# Label encoding

Classification involves many labels, as text or numbers, for example. `sklearn` expects numbers. If they are numbers initially, they can be used directly during the training phase. But labels may not be numbers.

Human-readable text labels are common, but, again `sklearn` expects numbers.

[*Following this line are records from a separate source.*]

-- ==== Sys2Proof/Laws/Exec.lean ====
section
/-! SUPPORT. Everything a command can do, said once (spec/42_sponge.md R120, spec/60_exceptions.md R260 to R268, spec/10_state.md R42): `exec`
answers a next state, and that state is one of the few of `Outcome`. -/

namespace Sys2Proof.Machine

/-! ### Frames, one operation at a time -/

section Frames
variable {i : Instr} {s t : State}

theorem State.Frame.refl (i : Instr) (s : State) : State.Frame i s s :=
  ⟨fun _ _ => rfl, fun _ _ => rfl, fun _ _ => rfl, fun _ => rfl, fun _ => rfl, fun _ => rfl, fun _ => ⟨rfl, rfl⟩, rfl, rfl⟩

theorem State.Frame.writeB (h : State.Frame i s t) {r : BReg} (hr : r ∈ i.writesB) (v : Bytes) : State.Frame i s (t.writeB r v) where
  b j hj := by
    rw [State.readB_writeB_other t v (by rintro rfl; exact hj hr), h.b j hj]
  n := h.n
  p := h.p
  st := h.st
  pt := h.pt
  phase := h.phase
  entropy := h.entropy
  host := h.host

theorem State.Frame.writeN (h : State.Frame i s t) {r : NReg} (hr : r ∈ i.writesN) (v : NWord) : State.Frame i s (t.writeN r v) where
  b := h.b
  n j hj := by
    rw [State.readN_writeN_other t v (by rintro rfl; exact hj hr), h.n j hj]
  p := h.p
  st := h.st
  pt := h.pt
  phase := h.phase
  entropy := h.entropy
  host := h.host

theorem State.Frame.writeP (h : State.Frame i s t) {r : PReg} (hr : r ∈ i.writesP) (v : Point) : State.Frame i s (t.writeP r v) where
  b := h.b
  n := h.n
  p j hj := by
    rw [State.readP_writeP_other t v (by rintro rfl; exact hj hr), h.p j hj]
  st := h.st
  pt := h.pt
  phase := h.phase
  entropy := h.entropy
  host := h.host

theorem State.Frame.complete (h : State.Frame i s t) : State.Frame i s t.complete := ⟨h.b, h.n, h.p, h.st, h.pt, h.phase, h.entropy, h.host⟩

theorem State.Frame.accepted (h : State.Frame i s t) : State.Frame i s t.accepted := ⟨h.b, h.n, h.p, h.st, h.pt, h.phase, h.entropy, h.host⟩

theorem State.Frame.raise (h : State.Frame i s t) (c : Condition) : State.Frame i s (t.raise c) :=
  ⟨h.b, h.n, h.p, h.st, h.pt, h.phase, h.entropy, h.host⟩

/-- A command that writes all of the sponge unit may set it and the phase. -/
theorem State.Frame.unit (h : State.Frame i s t) (h1 : i.writesSt = true) (h2 : i.writesPt = true) (u : Sponge) (ph : Phase)
    (h3 : i.writesPhase = true ∨ ph = s.phase) : State.Frame i s { t with
      sponge := u
      phase := ph } where
  b := h.b
  n := h.n
  p := h.p
  st h' := by rw [h1] at h'; cases h'
  pt h' := by rw [h2] at h'; cases h'
  phase h' := h3.resolve_left (by simp [h'])
  entropy := h.entropy
  host := h.host

/-- A command that writes `ST` may change it where it leaves the cursor. -/
theorem State.Frame.setSt (h : State.Frame i s t) (h1 : i.writesSt = true) (u : Sponge) (hu : u.pt = t.sponge.pt) :
    State.Frame i s { t with sponge := u } where
  b := h.b
  n := h.n
  p := h.p
  st h' := by rw [h1] at h'; cases h'
  pt h' := hu.trans (h.pt h')
  phase := h.phase
  entropy := h.entropy
  host := h.host

theorem State.Frame.takeDraw (h : State.Frame i s t) (hi : i.draws = true) : State.Frame i s t.takeDraw where
  b j hj := by rw [State.readB_takeDraw, h.b j hj]
  n j hj := by rw [State.readN_takeDraw, h.n j hj]
  p j hj := by rw [State.readP_takeDraw, h.p j hj]
  st h' := by rw [State.takeDraw_sponge, h.st h']
  pt h' := by rw [State.takeDraw_sponge, h.pt h']
  phase h' := by rw [State.takeDraw_phase, h.phase h']
  entropy h' := by rw [hi] at h'; cases h'
  host := by rw [State.takeDraw_pending, State.takeDraw_replies]; exact h.host

end Frames

/-! ### What a command can do -/

/-- The commands that accept or reject (R35). -/
def accepts : Instr → Bool
  | .symdec | .asymdec | .verify => true
  | _ => false

/-- The states a well-formed command can end in. -/
inductive Outcome (i : Instr) (s : State) : State → Prop
  /-- Not allowed in this phase (R262). -/
  | seq (h : i.allowedIn s.phase = false) : Outcome i s (s.raise .seq)
  /-- An operand value outside the list (R263). -/
  | param (h : i.allowedIn s.phase = true) (hb : i.badOperand s) : Outcome i s (s.raise .param)
  /-- No point with that x-coordinate (R264). -/
  | invalidPoint (h : i.allowedIn s.phase = true) (hb : ¬ i.badOperand s) (hi : i.mayRaise .invalidPoint = true) :
    Outcome i s (s.raise .invalidPoint)
  /-- A zero denominator (R264). -/
  | divZero (h : i.allowedIn s.phase = true) (hb : ¬ i.badOperand s) (hi : i.mayRaise .divZero = true) :
    Outcome i s (s.raise .divZero)
  /-- A zero denominator after the draw (R235). -/
  | drawLost (h : i.allowedIn s.phase = true) (hi : i = .asymenc) : Outcome i s (s.takeDraw.raise .divZero)
  /-- A tag that does not match (R265). -/
  | rejected (h : i.allowedIn s.phase = true) (hi : i = .symdec ∨ i = .asymdec) :
    Outcome i s ((s.destroySponge.writeB BX []).raise .authFail)
  /-- A digest that does not match (R265). -/
  | notVerified (h : i.allowedIn s.phase = true) (hi : i = .verify) : Outcome i s (s.destroySponge.raise .authFail)
  /-- The command completes. -/
  | done (t : State) (h : i.allowedIn s.phase = true) (hb : ¬ i.badOperand s) (err : t.err = .ok) (accept : t.accept = accepts i)
    (phase : t.phase = i.phaseAfter s.phase) (frame : State.Frame i s t) (unit : i.isComposite = true → t.sponge = Sponge.zero) :
    Outcome i s t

This is where **label encoding** becomes involved, which converts _text_ labels to _numerical_ labels which makes the labeled data available for algorithms to operate on it.

### Import
Import `numpy` and `preprocessing`:

In [62]:
import numpy as np
from sklearn import preprocessing

### Labels
List human-readable labels:

In [63]:
input_labels = ['red', 'black', 'red', 'green', 'black', 'yellow', 'white']

### Encoder
Create `LabelEncoder()`:

In [64]:
encoder = preprocessing.LabelEncoder()

### Fit
`fit()` labels:

In [65]:
encoder.fit(input_labels)

LabelEncoder()

### Map
Print label mapping:

In [66]:
print("\nLabel mapping:")
for i, item in enumerate(encoder.classes_):
    print(item, '-->', i)


Label mapping:
black --> 0
green --> 1
red --> 2
white --> 3
yellow --> 4


### Encode
Encode _text_ labels to _numerical_ coded labels.

In [67]:
test_labels = ['green', 'red', 'black']
encoded_values = encoder.transform(test_labels)
print("\nLabels =", test_labels)
print("Encoded values =", list(encoded_values))


Labels = ['green', 'red', 'black']
Encoded values = [1, 2, 0]


### Decode
_Decode_ from _numerical_ coded labels to original _text_ labels:

In [68]:
encoded_values = [3, 0, 4, 1]
decoded_list = encoder.inverse_transform(encoded_values)
print("\nEncoded values =", encoded_values)
print("Decoded labels =", list(decoded_list))


Encoded values = [3, 0, 4, 1]
Decoded labels = ['white', 'black', 'yellow', 'green']